* _Requirement_: Down to the final line, reproduce the entries that follow exactly.

※ ※ ※

/-- ChildTickSamplesAndSends, first and second clause: a tick that does not sample, one that does, with readings on both
sides of the threshold. -/
theorem witness_ChildTick : (node.seq = [] ∧ node.tickdiv + 1 ≠ node.cfg.childDiv) ∧
    (∀ r ∈ [762#16, 763#16], let s := { node with tickdiv := 1, sensor := [r] }
      Ready s ∧ Quiet s ∧ s.tickdiv + 1 = s.cfg.childDiv ∧ s.nextReading = r ∧ s.initialised = true ∧ s.ce = .low ∧
        1 ≤ s.cfg.txDepth ∧ s.cfg.txCompletes = true ∧ s.cached s.cfg.regConfig = some 0x0E ∧
        legalValue s.cfg s.cfg.regConfig 0x0E = true ∧ (0x0E#8).getLsbD s.cfg.bitPwrUp = true ∧ Takes s s.cfg.regConfig ∧
        Takes s s.cfg.regStatus) := by
  refine ⟨by decide, fun r _ => ⟨⟨rfl, rfl, reference_mapped⟩, ⟨rfl, rfl⟩, rfl, rfl, rfl, rfl, ?_, rfl, ?_, ?_, ?_,
    ⟨rfl, ?_⟩, ⟨rfl, ?_⟩⟩⟩
  · exact (by decide : 1 ≤ node.cfg.txDepth)
  · exact (by decide : node.cached node.cfg.regConfig = some 0x0E)
  · exact (by decide : legalValue node.cfg node.cfg.regConfig 0x0E = true)
  · exact (by decide : (0x0E#8).getLsbD node.cfg.bitPwrUp = true)
  · exact (by decide : node.cfg.regConfig ∉ node.cfg.stuck)
  · exact (by decide : node.cfg.regStatus ∉ node.cfg.stuck)

/-- ChildTickSamplesAndSends, third and fourth clause: an engine that refuses the send, for either reason; a mode bit that
is not taken. No reading is supplied. -/
theorem witness_ChildTickNotSent :
    (let s := { State.reset with tickdiv := 1 };
      s.seq = [] ∧ s.tickdiv + 1 = s.cfg.childDiv ∧ s.initialised = false) ∧
    (let s := { listener with tickdiv := 1 };
      s.seq = [] ∧ s.tickdiv + 1 = s.cfg.childDiv ∧ s.ce = .high) ∧
    (let s := { stuckAt [0x00] (nodeOf (fileSet childBytes 0 0x0F)) with tickdiv := 1 };
      Ready s ∧ s.tickdiv + 1 = s.cfg.childDiv ∧ s.initialised = true ∧ s.ce = .low ∧ s.cached s.cfg.regConfig = some 0x0F ∧
        s.cfg.present = true ∧ s.cfg.regConfig ∈ s.cfg.stuck ∧ s.dev.cell s.cfg s.cfg.regConfig 0 = some (.known 0x0F) ∧
        0x0F#8 ≠ withBit 0x0F s.cfg.bitPrimRx false) := ⟨by decide, by decide, ⟨rfl, rfl, reference_mapped⟩, by decide⟩

/-- ParentTickWithoutReception at both ends of the countdown; LinkDownFiresEveryTenthTick. -/
theorem witness_ParentTickWithoutReception : (∀ n ∈ [1, 10], let s := { listener with countdown := n }
    Ready s ∧ Quiet s ∧ 1 ≤ s.countdown ∧ s.cfg.present = true ∧ s.dev.dataReceived = false) ∧ listener.countdown = 10 := by
  refine ⟨fun n hn => ⟨⟨rfl, rfl, reference_mapped⟩, ⟨rfl, rfl⟩, ?_, rfl, rfl⟩, rfl⟩
  revert n; decide

/-- ParentTickTakesOnePayload: with two payloads waiting, at both ends of the countdown. -/
theorem witness_ParentTickTakesOnePayload : ∀ n ∈ [1, 10],
    let s := { flagged true false false (queued [] [[0xFB, 0x02], [1]] listener) with countdown := n }
    Ready s ∧ Quiet s ∧ 1 ≤ s.countdown ∧ s.cfg.present = true ∧ s.dev.dataReceived = true ∧
      s.dev.rxFifo = (0xFB :: 0x02 :: []) :: [[1]] ∧ s.initialised = true ∧ s.cached s.cfg.regConfig = some 0x0F ∧
      legalValue s.cfg s.cfg.regConfig 0x0F = true ∧ Takes s s.cfg.regConfig ∧ Takes s s.cfg.regStatus := by
  refine fun n hn => ⟨⟨rfl, rfl, reference_mapped⟩, ⟨rfl, rfl⟩, ?_, rfl, rfl, rfl, rfl, ?_,
    (by decide : legalValue listener.cfg listener.cfg.regConfig 0x0F = true), ⟨rfl, ?_⟩, ⟨rfl, ?_⟩⟩
  · revert n; decide
  · exact (by decide : listener.cached node.cfg.regConfig = some 0x0F)
  · exact (by decide : node.cfg.regConfig ∉ listener.cfg.stuck)
  · exact (by decide : node.cfg.regStatus ∉ listener.cfg.stuck)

※ ※ ※

* _Reply to the task_:
/-- ChildTickSamplesAndSends, first and second clause: a tick that does not sample, one that does, with readings on both
sides of the threshold. -/
theorem witness_ChildTick : (node.seq = [] ∧ node.tickdiv + 1 ≠ node.cfg.childDiv) ∧
    (∀ r ∈ [762#16, 763#16], let s := { node with tickdiv := 1, sensor := [r] }
      Ready s ∧ Quiet s ∧ s.tickdiv + 1 = s.cfg.childDiv ∧ s.nextReading = r ∧ s.initialised = true ∧ s.ce = .low ∧
        1 ≤ s.cfg.txDepth ∧ s.cfg.txCompletes = true ∧ s.cached s.cfg.regConfig = some 0x0E ∧
        legalValue s.cfg s.cfg.regConfig 0x0E = true ∧ (0x0E#8).getLsbD s.cfg.bitPwrUp = true ∧ Takes s s.cfg.regConfig ∧
        Takes s s.cfg.regStatus) := by
  refine ⟨by decide, fun r _ => ⟨⟨rfl, rfl, reference_mapped⟩, ⟨rfl, rfl⟩, rfl, rfl, rfl, rfl, ?_, rfl, ?_, ?_, ?_,
    ⟨rfl, ?_⟩, ⟨rfl, ?_⟩⟩⟩
  · exact (by decide : 1 ≤ node.cfg.txDepth)
  · exact (by decide : node.cached node.cfg.regConfig = some 0x0E)
  · exact (by decide : legalValue node.cfg node.cfg.regConfig 0x0E = true)
  · exact (by decide : (0x0E#8).getLsbD node.cfg.bitPwrUp = true)
  · exact (by decide : node.cfg.regConfig ∉ node.cfg.stuck)
  · exact (by decide : node.cfg.regStatus ∉ node.cfg.stuck)

/-- ChildTickSamplesAndSends, third and fourth clause: an engine that refuses the send, for either reason; a mode bit that
is not taken. No reading is supplied. -/
theorem witness_ChildTickNotSent :
    (let s := { State.reset with tickdiv := 1 };
      s.seq = [] ∧ s.tickdiv + 1 = s.cfg.childDiv ∧ s.initialised = false) ∧
    (let s := { listener with tickdiv := 1 };
      s.seq = [] ∧ s.tickdiv + 1 = s.cfg.childDiv ∧ s.ce = .high) ∧
    (let s := { stuckAt [0x00] (nodeOf (fileSet childBytes 0 0x0F)) with tickdiv := 1 };
      Ready s ∧ s.tickdiv + 1 = s.cfg.childDiv ∧ s.initialised = true ∧ s.ce = .low ∧ s.cached s.cfg.regConfig = some 0x0F ∧
        s.cfg.present = true ∧ s.cfg.regConfig ∈ s.cfg.stuck ∧ s.dev.cell s.cfg s.cfg.regConfig 0 = some (.known 0x0F) ∧
        0x0F#8 ≠ withBit 0x0F s.cfg.bitPrimRx false) := ⟨by decide, by decide, ⟨rfl, rfl, reference_mapped⟩, by decide⟩

/-- ParentTickWithoutReception at both ends of the countdown; LinkDownFiresEveryTenthTick. -/
theorem witness_ParentTickWithoutReception : (∀ n ∈ [1, 10], let s := { listener with countdown := n }
    Ready s ∧ Quiet s ∧ 1 ≤ s.countdown ∧ s.cfg.present = true ∧ s.dev.dataReceived = false) ∧ listener.countdown = 10 := by
  refine ⟨fun n hn => ⟨⟨rfl, rfl, reference_mapped⟩, ⟨rfl, rfl⟩, ?_, rfl, rfl⟩, rfl⟩
  revert n; decide

/-- ParentTickTakesOnePayload: with two payloads waiting, at both ends of the countdown. -/
theorem witness_ParentTickTakesOnePayload : ∀ n ∈ [1, 10],
    let s := { flagged true false false (queued [] [[0xFB, 0x02], [1]] listener) with countdown := n }
    Ready s ∧ Quiet s ∧ 1 ≤ s.countdown ∧ s.cfg.present = true ∧ s.dev.dataReceived = true ∧
      s.dev.rxFifo = (0xFB :: 0x02 :: []) :: [[1]] ∧ s.initialised = true ∧ s.cached s.cfg.regConfig = some 0x0F ∧
      legalValue s.cfg s.cfg.regConfig 0x0F = true ∧ Takes s s.cfg.regConfig ∧ Takes s s.cfg.regStatus := by
  refine fun n hn => ⟨⟨rfl, rfl, reference_mapped⟩, ⟨rfl, rfl⟩, ?_, rfl, rfl, rfl, rfl, ?_,
    (by decide : legalValue listener.cfg listener.cfg.regConfig 0x0F = true), ⟨rfl, ?_⟩, ⟨rfl, ?_⟩⟩
  · revert n; decide
  · exact (by decide : listener.cached node.cfg.regConfig = some 0x0F)
  · exact (by decide : node.cfg.regConfig ∉ listener.cfg.stuck)
  · exact (by decide : node.cfg.regStatus ∉ listener.cfg.stuck)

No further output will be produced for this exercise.